お高い冬用シュラフって本当に必要!?「私はこの方法で買わずに冬キャンプをしています」

2019/01/28 更新

冬キャンプをはじめるときの不安要素といえば、「寒さ」がダントツで一位でしょう。しかし冬用の高性能なダウンシュラフを家族分買いそろえるとなると、高級テントが買えるような出費に……。そこで「買わなくていい方法」を考案、実践してみました。


記事中画像撮影:筆者
※こちらで紹介するアイデアは、あくまで個人の実体験によるものです。少しでも不安な方は、しっかりと対策を講じて冬キャンプを楽しんでください

冬キャンプの難敵は就寝中の寒さ

出典:PIXTA
初心者キャンパーが冬キャンプに挑戦する際、もっとも高いハードルとなるのが「就寝中の寒さ」。

起きている間は焚き火などで暖かくとも、寝袋に入ってからの深夜から早朝の冷え込みは非常に厄介です。克服するにはどうしたらいいんでしょう?

高性能シュラフがあれば万事OKですが…

出典:mont-bell
いちばんシンプルな克服方法は、高性能なシュラフを使うこと。写真はモンベルの「ダウンハガー650 #0」ですが、使用可能となる温度の下限はなんと-14℃! これを家族分買いそろえればバッチリですね……って、4人家族で15万円を超える出費になってしまいます。

これは高級テントの代名詞・ヒルバーグの4人用テントに手が届きそうな金額ですから、やはり冬キャンプのハードルは高いと言わざるを得ません。なんとか出費を抑えて、冬キャンプにおける就寝中の寒さを克服できないものでしょうか。


まず基本は「底冷え」をシャットアウト

マットはマスト!

撮影:筆者
どんなシュラフを使おうとも、冷えは地面からやってきます。夜更けに地面自体の温度が下がるということもありますが、シュラフは体温で膨らみ、空気の断熱層をつくることで保温するので、ペチャンコになる地面側は冷たく感じられるんです。

そこで必要となるのがマット。冬キャンプもそれなりにやっている方なら、地面から距離を取れるコットだけで寝て結局すごく寒く寒かった……って失敗は、実体験としてあることでしょう。

財布にやさしい銀マット

撮影:筆者
空気を入れるタイプや折りたたむタイプなど、キャンプ用のマットは数多く存在しますが、コスパを最優先するならいわゆる銀マットが最強でしょう。写真は厚さが15mmの極厚タイプで購入価格は1枚2,000円ちょっと。数千円で家族全員分のマットが用意できました。

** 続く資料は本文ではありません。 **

-- ==== Sys2Proof/Word.lean ====
section
/-! DEFINITION. The two word types of the machine (00_scope R7: XLEN = 8, ILEN = 16; R9: bit 0 is the least
significant bit). -/

namespace Sys2Proof

/-- A byte: a general register, a timer, a memory cell (R7 `XLEN`). -/
abbrev Byte := BitVec 8

/-- A 16-bit word: an instruction, `I`, `pc`, a stack entry (R7 `ILEN`). -/
abbrev Word := BitVec 16

end Sys2Proof
end

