-- ==== Sys2Proof/Certificates/Slice0/Obligations.lean ====
section
/-! DEFINITION. The statements for the provers, from the numbered rules of spec/. A docstring names the rule, or, where
the spec marks the point as its own decision, that decision and the log entry. -/

open Sys2Proof Sys2Proof.Machine

/-! ## Encoding (30_encoding) -/

/-- A few words written out from the patterns of R75 decode to their instructions; three words of the set of R78 are
rejected. -/
def Obligations.DecodeOfSpecWords : Prop :=
  decode 0x00E0#16 = .ok .cls ∧ decode 0x00EE#16 = .ok .ret ∧ decode 0x00E1#16 = .ok (.sys 0x0E1#12) ∧
  decode 0x6A02#16 = .ok (.ldImm 10 0x02#8) ∧ decode 0x220A#16 = .ok (.call 0x20A#12) ∧
  decode 0x812E#16 = .ok (.shl 1 2) ∧ decode 0x512F#16 = .ok (.seReg 1 2 0xF#4) ∧
  decode 0xD125#16 = .ok (.drw 1 2 5#4) ∧ decode 0xE59E#16 = .ok (.skp 5) ∧ decode 0xF265#16 = .ok (.ldVxMem 2) ∧
  decode 0x8AB8#16 = .error (.unknownOpcode 0x8AB8#16) ∧ decode 0xE000#16 = .error (.unknownOpcode 0xE000#16) ∧
  decode 0xF0FF#16 = .error (.unknownOpcode 0xF0FF#16)

/-- R71, R75, R76: the encoding of every well-formed instruction, whatever its operands, decodes to it. -/
def Obligations.DecodeAfterEncode : Prop :=
  ∀ i : Instr, i.wf = true → decode (encode i) = .ok i

/-- R71, R75, R76: a word that decodes is the encoding of what it decodes to, which is well formed; no bit of the word
is dropped (log entry 20 on the ignored nibbles). -/
def Obligations.EncodeAfterDecode : Prop :=
  ∀ (w : Word) (i : Instr), decode w = .ok i → i.wf = true ∧ encode i = w

/-- R78: the words that select no row are exactly those of classes 8, E and F with the listed low bits. -/
def Obligations.UnknownWordsAreThoseListed : Prop :=
  ∀ w : Word, decode w = .error (.unknownOpcode w) ↔
    (w.toNat / 4096 = 0x8 ∧ (0x8 ≤ w.toNat % 16 ∧ w.toNat % 16 ≤ 0xD ∨ w.toNat % 16 = 0xF)) ∨
    (w.toNat / 4096 = 0xE ∧ w.toNat % 256 ≠ 0x9E ∧ w.toNat % 256 ≠ 0xA1) ∨
    (w.toNat / 4096 = 0xF ∧ w.toNat % 256 ∉ [0x07, 0x0A, 0x15, 0x18, 0x1E, 0x29, 0x33, 0x55, 0x65])

/-- R75, R76: the instruction a word decodes to belongs to a row whose mask and match select the word; a word that some
row selects decodes; SYS is answered only where rows 1 and 2 do not select. -/
def Obligations.DecodeSelectsTableRow : Prop :=
  ∀ w : Word,
    (∀ i, decode w = .ok i → w &&& i.rowMask = i.rowMatch) ∧
    (∀ j : Instr, w &&& j.rowMask = j.rowMatch → ∃ i, decode w = .ok i ∧
      (i.rowMask = j.rowMask ∧ i.rowMatch = j.rowMatch ∨ ((∃ a, j = .sys a) ∧ (i = .cls ∨ i = .ret)))) ∧
    (∀ a, decode w = .ok (.sys a) → w ≠ 0x00E0#16 ∧ w ≠ 0x00EE#16)

/-! ## The tick (40_cycle_and_control) -/

/-- R100 steps 1 to 3: when a tick is due, or when nothing is scheduled, and the word at `pc` decodes to `i`, the step
runs `i` on the state with the tick's ports presented and settles its outcome; settling runs the timer step after a
completed instruction and nothing after a blocked or fatal one. The presenting of the ports, the agenda and the tick
that nothing scheduled are the model's own (log entries 1 to 4); that the timer step follows the instruction, and
follows a completed one only, are the spec's decisions D12, D11 and D3 (log entry 18). -/
def Obligations.StepRunsDecodedInstruction : Prop :=
  (∀ (s : State) (p : Ports) (rest : List HostOp) (i : Instr), TickDue s p rest → s.pc.toNat ≤ 0xFFE →
    decode s.wordAtPc = .ok i → step s = settleOut (exec i (s.inTick p rest))) ∧
  (∀ (s : State) (i : Instr), s.agenda = [] → s.halt = .running → s.pc.toNat ≤ 0xFFE →
    decode s.wordAtPc = .ok i →
    step s = settleOut (exec i { s.inTick (freePorts s.draws) [] with draws := s.draws + 1 })) ∧
  (∀ t : State, settleOut (.next t) = .next (if t.result = .ok then timerStep t else t))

コンパクト性に乏しく、車載時にいつも悩まされますが、底冷え防止性能に不満はありません。

これまでに体験した失敗パターン

出典:Amazon
まず筆者が使っているシュラフを紹介しておくと、コールマンの「パフォーマー2」です。快適な使用温度は5℃というスペックで、経験上は最低気温が10℃ぐらいまでなら快適、5℃だと寒く感じられます。

これまで、このパフォーマー2でさまざまな寒さ対策をしてきました。結論を言ってしまうと、今では氷点下の冬キャンプでも快適に使用できていますが、その前に試行錯誤時の失敗パターンから紹介していきます。

湯たんぽは朝方にパワーダウン

撮影:筆者
とにかく目先の寒さを回避したくて、採用したのが湯たんぽ。足元に忍ばせておくとシュラフに入った瞬間は極楽でした。

しかし朝方にはぬる~くなってしまい、同時に首~肩まわりを漂う冷気をどうすることもできず、完敗の冬キャンプに……。

エマージェンシーシートはびしょ濡れに

撮影:筆者
アルミを蒸着させたエマージェンシーシート。災害時に活躍している様子をニュースなどで見かけたことがあるはずです。これなら寒さに耐えられるんじゃないかと試してみたことも。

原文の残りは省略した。